*Records to process*
/-- Settles O5: well-formed cells decode to the instruction they are the encoding of, and the cells of every
encoding fit the table of operand kinds. -/
theorem wellFormedCellsAreExactlyTheEncodings : Obligations.WellFormedCellsAreExactlyTheEncodings := by
  refine fun cells => ⟨fun h => ?_, ?_⟩
  · obtain ⟨i, hi⟩ := exists_decode_of_cellsWellFormed h
    exact ⟨i, eq_encode_of_decode hi⟩
  · rintro ⟨i, rfl⟩
    exact cellsWellFormed_encode i

/-! ## Assembler lines and their cells (30_encoding.md R88, R89) -/

/-- A register or a literal with a cell of 16 bits, and no literal whose cell is a register's: the operands of
which the assembler and the decoder judge alike (30_encoding.md R89; log 15). -/
def AsmOperand.HasOwnCell (o : AsmOperand) : Prop :=
  (∃ i, o = .reg i ∧ i < 32768) ∨ (∃ n, o = .lit n ∧ n < 32768) ∨ (∃ n, o = .lit n ∧ 32776 ≤ n ∧ n < 65536)

theorem AsmOperand.ok_eq_operandCellOk {o : AsmOperand} {w : Word} (ho : o.HasOwnCell)
    (hw : asmOperandCell [] o = some w) (k : OperandKind) : o.ok k = operandCellOk k w := by
  obtain ⟨n, rfl, hn⟩ | ⟨n, rfl, hn⟩ | ⟨n, rfl, hlo, hhi⟩ := ho
  all_goals
    obtain rfl := Option.some.inj hw
    rw [Bool.eq_iff_iff]
    cases k <;> simp [AsmOperand.ok, operandCellOk] <;> omega

theorem AsmOperand.allOk_eq_operandCellsOk {os : List AsmOperand} {ws : List Word} (hos : ∀ o ∈ os, o.HasOwnCell)
    (hws : os.mapM (asmOperandCell []) = some ws) (ks : List OperandKind) :
    AsmOperand.allOk ks os = operandCellsOk ks ws := by
  induction os generalizing ws ks with
  | nil =>
    obtain rfl : [] = ws := by simpa using hws
    cases ks <;> rfl
  | cons o os ih =>
    obtain ⟨w, hw, ws, htail, rfl⟩ : ∃ w, asmOperandCell [] o = some w ∧
        ∃ ws', os.mapM (asmOperandCell []) = some ws' ∧ w :: ws' = ws := by
      simpa [List.mapM_cons, Option.bind_eq_some_iff] using hws
    rw [List.forall_mem_cons] at hos
    cases ks with
    | nil => rfl
    | cons k ks => rw [AsmOperand.allOk, operandCellsOk, AsmOperand.ok_eq_operandCellOk hos.1 hw, ih hos.2 htail]

/-- The line and its cells are held against the same operand kinds: each of the 22 rows is its opcode's number. -/
theorem AsmItem.wellFormed_eq_cellsWellFormed (op : Opcode) {os : List AsmOperand} {ws : List Word}
    (hos : ∀ o ∈ os, o.HasOwnCell) (hws : os.mapM (asmOperandCell []) = some ws) :
    (AsmItem.instr op os).wellFormed = cellsWellFormed (BitVec.ofNat 16 op.row :: ws) := by
  cases op <;> exact AsmOperand.allOk_eq_operandCellsOk hos hws _

/-- Settles O8: the line fits the table of operand kinds where its cells do, and those are the cells that
decode. -/
theorem assemblerAcceptsExactlyTheDecodableLines : Obligations.AssemblerAcceptsExactlyTheDecodableLines := by
  intro op os cells hos hcells
  rw [AsmItem.wellFormed_eq_cellsWellFormed op hos hcells]
  exact cellsWellFormed_iff_exists_decode

/-! ## What operand cells read as -/

/-- Settles O6, by the range of the cell. -/
theorem sourceCellsResolveByTheirRange : Obligations.SourceCellsResolveByTheirRange := by
  refine fun s raw => ⟨fun h => ⟨raw.setWidth 15, ?_, ?_⟩, fun r h => ?_, fun h => ?_⟩
  · rw [State.resolve, sourceOf_of_lt h]
    rfl
  · rw [BitVec.toNat_setWidth]
    exact Nat.mod_eq_of_lt h
  · obtain rfl := eq_registerCell_of_toNat h
    exact congrArg (Option.map s.value) (sourceOf_sourceCell (.reg r))
  · rw [State.resolve, sourceOf_of_le h]
    rfl
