-- ==== Sys2Proof/Machine/Flags.lean ====
section
/-! DEFINITION. The conditions the rules test, and the numbers of the errors.

The block has no flags register (rule R26): a condition is reported as the result of the operation that finds it, and
the only flag-like state is `rxdrop` (rule R21). These are the tests, each written once. -/

namespace Sys2Proof.Machine

open Sys2Proof

/-- `MAX_FRAME is finite and len(rxbuf) = MAX_FRAME` (rule R200, rule R205). -/
def bufferFull (p : Config.Params) (buf : Memory) : Bool :=
  match p.maxFrame with
  | none => false
  | some m => buf.length == m

/-- `len(f) < 3`, counting raw bytes (rule R202). -/
def shortStretch (raw : List Byte) : Bool := decide (raw.length < Config.minRawLen)

/-- `MAX_TX_CONTENT is finite and len(cs) > MAX_TX_CONTENT` (rule R181). -/
def exceedsTxContent (p : Config.Params) (len : Nat) : Bool :=
  match p.maxTxContent with
  | none => false
  | some m => decide (m < len)

/-- The numeric code of an error class (rule R260, decision D7); code 0 means "no error". -/
def ErrorClass.code (c : ErrorClass) : Nat :=
  match c with
  | .framingError => 1
  | .checksumError => 2
  | .shortFrameError => 3
  | .oversizeError => 4

/-- The class of an error (rule R260). -/
def FrameError.errorClass (e : FrameError) : ErrorClass :=
  match e with
  | .truncatedEscape => .framingError
  | .malformedEscapeTarget => .framingError
  | .mismatch => .checksumError
  | .noChecksumField => .shortFrameError
  | .telemetryTooShort => .shortFrameError
  | .frameTooLong => .oversizeError

/-- The sub-code of an error's cause (rule R260). -/
def FrameError.subCode (e : FrameError) : Nat :=
  match e with
  | .truncatedEscape => 0
  | .malformedEscapeTarget => 1
  | .mismatch => 0
  | .noChecksumField => 0
  | .telemetryTooShort => 1
  | .frameTooLong => 0

/-- The error code of a result: 0 when it is no error (rule R260). -/
def Result.errorCode (r : Result) : Nat :=
  match r with
  | .error e => e.errorClass.code
  | .none => 0
  | .unit => 0
  | .bytes _ => 0
  | .ok _ => 0
  | .word _ => 0
  | .bool _ => 0
  | .byte _ => 0
  | .payload _ => 0
  | .event _ => 0
  | .content _ => 0
  | .record _ => 0

end Sys2Proof.Machine
end

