/-- The order of the checks (rule R266): one frame reports at most one error, the first one met. Clause by clause: the
overflowing byte; END after an oversized frame; fewer than 3 raw bytes; Decode; the length of the payload, which
cannot fail after these; the checksum; the length of the content; and a record when every check passes. -/
def Obligations.TheFirstFailingCheckIsReported : Prop :=
  ∀ s : State,
    (∀ b : Byte, b ≠ 0xC0#8 → s.rxdrop = false → s.params.maxFrame = some s.rxbuf.length →
      ∃ t, exec (.rxStep b) s = .next t ∧ t.result = .error .frameTooLong) ∧
    (s.rxdrop = true → ∃ t, exec (.rxStep 0xC0#8) s = .next t ∧ t.result = .none) ∧
    (s.rxbuf.length < 3 → ∃ t, exec (.rxStep 0xC0#8) s = .next t ∧ t.result = .none) ∧
    (∀ u, s.rxdrop = false → 3 ≤ s.rxbuf.length → exec (.decode s.rxbuf) s = .next u →
      (∀ e, u.result = .error e → ∃ t, exec (.rxStep 0xC0#8) s = .next t ∧ t.result = .error e) ∧
      (∀ p v, u.result = .ok p → exec (.verify p) s = .next v →
        2 ≤ p.length ∧
        (v.result = .bool false → ∃ t, exec (.rxStep 0xC0#8) s = .next t ∧ t.result = .error .mismatch) ∧
        (v.result = .bool true → p.length - 2 < 32 →
          ∃ t, exec (.rxStep 0xC0#8) s = .next t ∧ t.result = .error .telemetryTooShort) ∧
        (v.result = .bool true → 32 ≤ p.length - 2 →
          ∃ t r, exec (.rxStep 0xC0#8) s = .next t ∧ t.result = .record r)))

/-- In the receive pipeline ShortFrameError(no_checksum_field) cannot occur (rule R252, which the spec derives from rule
R212). -/
def Obligations.NoChecksumFieldIsUnreachable : Prop :=
  ∀ (b : Byte) (s t : State), exec (.rxStep b) s = .next t → t.result ≠ .error .noChecksumField

/-- After any error the receiver is ACCUMULATING with an empty buffer, or, after OversizeError, DROPPING until the next
END (rule R268): of Feed and of RxStep, in every state. -/
def Obligations.ErrorsLeaveACleanReceiver : Prop :=
  ∀ (b : Byte) (s t : State) (e : FrameError),
    (exec (.feed b) s = .next t ∨ exec (.rxStep b) s = .next t) → t.result = .error e →
      t.rxbuf = [] ∧ (t.rxdrop = true ↔ e = .frameTooLong)

/-- The numbers of the errors (rule R260, decision D7): class codes 1 to 4, the sub-code of each cause, and 0 for a result
that is no error. -/
def Obligations.ErrorCodesFollowTheTable : Prop :=
  (FrameError.truncatedEscape.errorClass.code, FrameError.truncatedEscape.subCode) = (1, 0) ∧
  (FrameError.malformedEscapeTarget.errorClass.code, FrameError.malformedEscapeTarget.subCode) = (1, 1) ∧
  (FrameError.mismatch.errorClass.code, FrameError.mismatch.subCode) = (2, 0) ∧
  (FrameError.noChecksumField.errorClass.code, FrameError.noChecksumField.subCode) = (3, 0) ∧
  (FrameError.telemetryTooShort.errorClass.code, FrameError.telemetryTooShort.subCode) = (3, 1) ∧
  (FrameError.frameTooLong.errorClass.code, FrameError.frameTooLong.subCode) = (4, 0) ∧
  (∀ r : Result, r.errorCode = 0 ↔ ∀ e, r ≠ .error e)

/-! ### The whole machine -/

/-- Reset (rule R300, decision D4): the buffer and the drop flag are cleared, from DROPPING too, with no result; the
parameters, the logs and everything else stay, but that byte indices count from the last reset (rule R99). -/
def Obligations.ResetClearsTheReceiver : Prop :=
  ∀ s : State, exec .reset s = .next { s with rxbuf := [], rxdrop := false, rxIndex := 0, result := .unit }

*Action item*
Across the listing, count every line with the word "bytes" in it. Answer with the number alone.

*Output of the task*
3